In Memoriam: George Annas.

In Memoriam: George Annas
George Annas, a visionary health law pioneer who served as a supportive mentor and ethical beacon for a generation of students and colleagues, died on May 30 after a brief illness. He was 79.
Over more than 50 years of scholarship, he was an incisive commentator on several important seismic shifts in health law, including several landmark “right to die” cases that upheld a patient’s right to withdraw from medical treatment, whether that patient is competent or not. “There was not just intellectual integrity to his work, but a fierce sense of justice driving what he was saying,” said Nicole Huberfeld, Edward R. Utley Professor of Health Law at BU School of Law and School of Public Health. “It really bears underscoring that George is one of the founders of the field of health law. That is not an overstatement.”
Annas was often labeled as a bioethicist but bristled at the description, preferring, instead, the simpler and more accurate “health lawyer” to explain his life’s work. For much of his career, he was squarely focused on protecting the rights of people in situations when they had the least agency. He was a passionate advocate for the rights of hospital patients to refuse treatment, including Cathy Shine, a woman treated against her will whose case established an adult’s right to decline medical treatment, even in a life-threatening situation. After Shine’s death, her family established an endowed lecture at BUSPH in her name dedicated to patient rights and advocacy.

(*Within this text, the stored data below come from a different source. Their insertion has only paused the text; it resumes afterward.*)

-- ==== Sys2Proof/Laws/Words.lean ====
section
/-! SUPPORT. The laws of the fixed collections: one value per channel (Quad) and one per slot (Trio). -/

namespace Sys2Proof

variable {α : Type}

/-! ### Four channels -/

theorem forall_channel {p : Channel → Prop} : (∀ k, p k) ↔ p 0 ∧ p 1 ∧ p 2 ∧ p 3 := by
  constructor
  · intro h
    exact ⟨h 0, h 1, h 2, h 3⟩
  · rintro ⟨h0, h1, h2, h3⟩ k
    match k with
    | 0 => exact h0
    | 1 => exact h1
    | 2 => exact h2
    | 3 => exact h3

@[simp] theorem Quad.get_set_same (q : Quad α) (k : Channel) (x : α) : (q.set k x).get k = x := by
  revert k
  exact forall_channel.2 ⟨rfl, rfl, rfl, rfl⟩

theorem Quad.get_set (q : Quad α) (k j : Channel) (x : α) : (q.set k x).get j = if j = k then x else q.get j := by
  revert j k
  refine forall_channel.2 ⟨?_, ?_, ?_, ?_⟩ <;> exact forall_channel.2 ⟨rfl, rfl, rfl, rfl⟩

@[simp] theorem Quad.get_set_other (q : Quad α) {k j : Channel} (x : α) (h : j ≠ k) : (q.set k x).get j = q.get j := by
  rw [Quad.get_set, if_neg h]

@[simp] theorem Quad.get_of (f : Channel → α) (k : Channel) : (Quad.of f).get k = f k := by
  revert k
  exact forall_channel.2 ⟨rfl, rfl, rfl, rfl⟩

@[simp] theorem Quad.get_all (x : α) (k : Channel) : (Quad.all x).get k = x := by
  revert k
  exact forall_channel.2 ⟨rfl, rfl, rfl, rfl⟩

@[simp] theorem Quad.set_get (q : Quad α) (k : Channel) : q.set k (q.get k) = q := by
  revert k
  exact forall_channel.2 ⟨rfl, rfl, rfl, rfl⟩

@[simp] theorem Quad.set_set (q : Quad α) (k : Channel) (x y : α) : (q.set k x).set k y = q.set k y := by
  revert k
  exact forall_channel.2 ⟨rfl, rfl, rfl, rfl⟩

theorem Quad.ext_get {p q : Quad α} (h : ∀ k, p.get k = q.get k) : p = q := by
  have h0 : p.c0 = q.c0 := h 0
  have h1 : p.c1 = q.c1 := h 1
  have h2 : p.c2 = q.c2 := h 2
  have h3 : p.c3 = q.c3 := h 3
  cases p
  cases q
  simp_all

theorem mem_channels (k : Channel) : k ∈ channels := by
  revert k
  decide

/-- A test of every channel in the list is a test of every channel. -/
theorem channels_all (p : Channel → Bool) : channels.all p = true ↔ ∀ k, p k = true := by
  rw [List.all_eq_true]
  exact ⟨fun h k => h k (mem_channels k), fun h k _ => h k⟩

/-! ### Three slots -/

theorem forall_slot {p : SlotNo → Prop} : (∀ i, p i) ↔ p 0 ∧ p 1 ∧ p 2 := by
  constructor
  · intro h
    exact ⟨h 0, h 1, h 2⟩
  · rintro ⟨h0, h1, h2⟩ i
    match i with
    | 0 => exact h0
    | 1 => exact h1
    | 2 => exact h2

@[simp] theorem Trio.get_set_same (t : Trio α) (i : SlotNo) (x : α) : (t.set i x).get i = x := by
  revert i
  exact forall_slot.2 ⟨rfl, rfl, rfl⟩

theorem Trio.get_set (t : Trio α) (i j : SlotNo) (x : α) : (t.set i x).get j = if j = i then x else t.get j := by
  revert j i
  refine forall_slot.2 ⟨?_, ?_, ?_⟩ <;> exact forall_slot.2 ⟨rfl, rfl, rfl⟩

@[simp] theorem Trio.get_set_other (t : Trio α) {i j : SlotNo} (x : α) (h : j ≠ i) : (t.set i x).get j = t.get j := by
  rw [Trio.get_set, if_neg h]

@[simp] theorem Trio.get_of (f : SlotNo → α) (i : SlotNo) : (Trio.of f).get i = f i := by
  revert i
  exact forall_slot.2 ⟨rfl, rfl, rfl⟩

@[simp] theorem Trio.set_get (t : Trio α) (i : SlotNo) : t.set i (t.get i) = t := by
  revert i
  exact forall_slot.2 ⟨rfl, rfl, rfl⟩

@[simp] theorem Trio.set_set (t : Trio α) (i : SlotNo) (x y : α) : (t.set i x).set i y = t.set i y := by
  revert i
  exact forall_slot.2 ⟨rfl, rfl, rfl⟩

theorem Trio.ext_get {p q : Trio α} (h : ∀ i, p.get i = q.get i) : p = q := by
  have h0 : p.s0 = q.s0 := h 0
  have h1 : p.s1 = q.s1 := h 1
  have h2 : p.s2 = q.s2 := h 2
  cases p
  cases q
  simp_all

theorem mem_slotNos (i : SlotNo) : i ∈ slotNos := by
  revert i
  decide

/-- A test of every slot in the list is a test of every slot. -/
theorem slotNos_all (p : SlotNo → Bool) : slotNos.all p = true ↔ ∀ i, p i = true := by
  rw [List.all_eq_true]
  exact ⟨fun h i => h i (mem_slotNos i), fun h i _ => h i⟩

end Sys2Proof
end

In a message to the SPH community, Dean ad interim Michael Stein said that beyond his academic achievements, “Professor Annas was revered for his unwavering commitment to patient rights and human dignity. His teachings and writings have left an indelible mark on countless students, colleagues, advocates, and practitioners worldwide.”
With his SPH colleagues, Annas also wrote scathing articles in support of detained prisoners who were force fed against their will, and excoriated doctors whose actions he believed violated the principles of their Hippocratic Oath. “He knew that people who weren’t in power needed to be protected from people in power,” said Leonard Glantz, emeritus professor of health law, a frequent Annas co-author and one of his closest friends.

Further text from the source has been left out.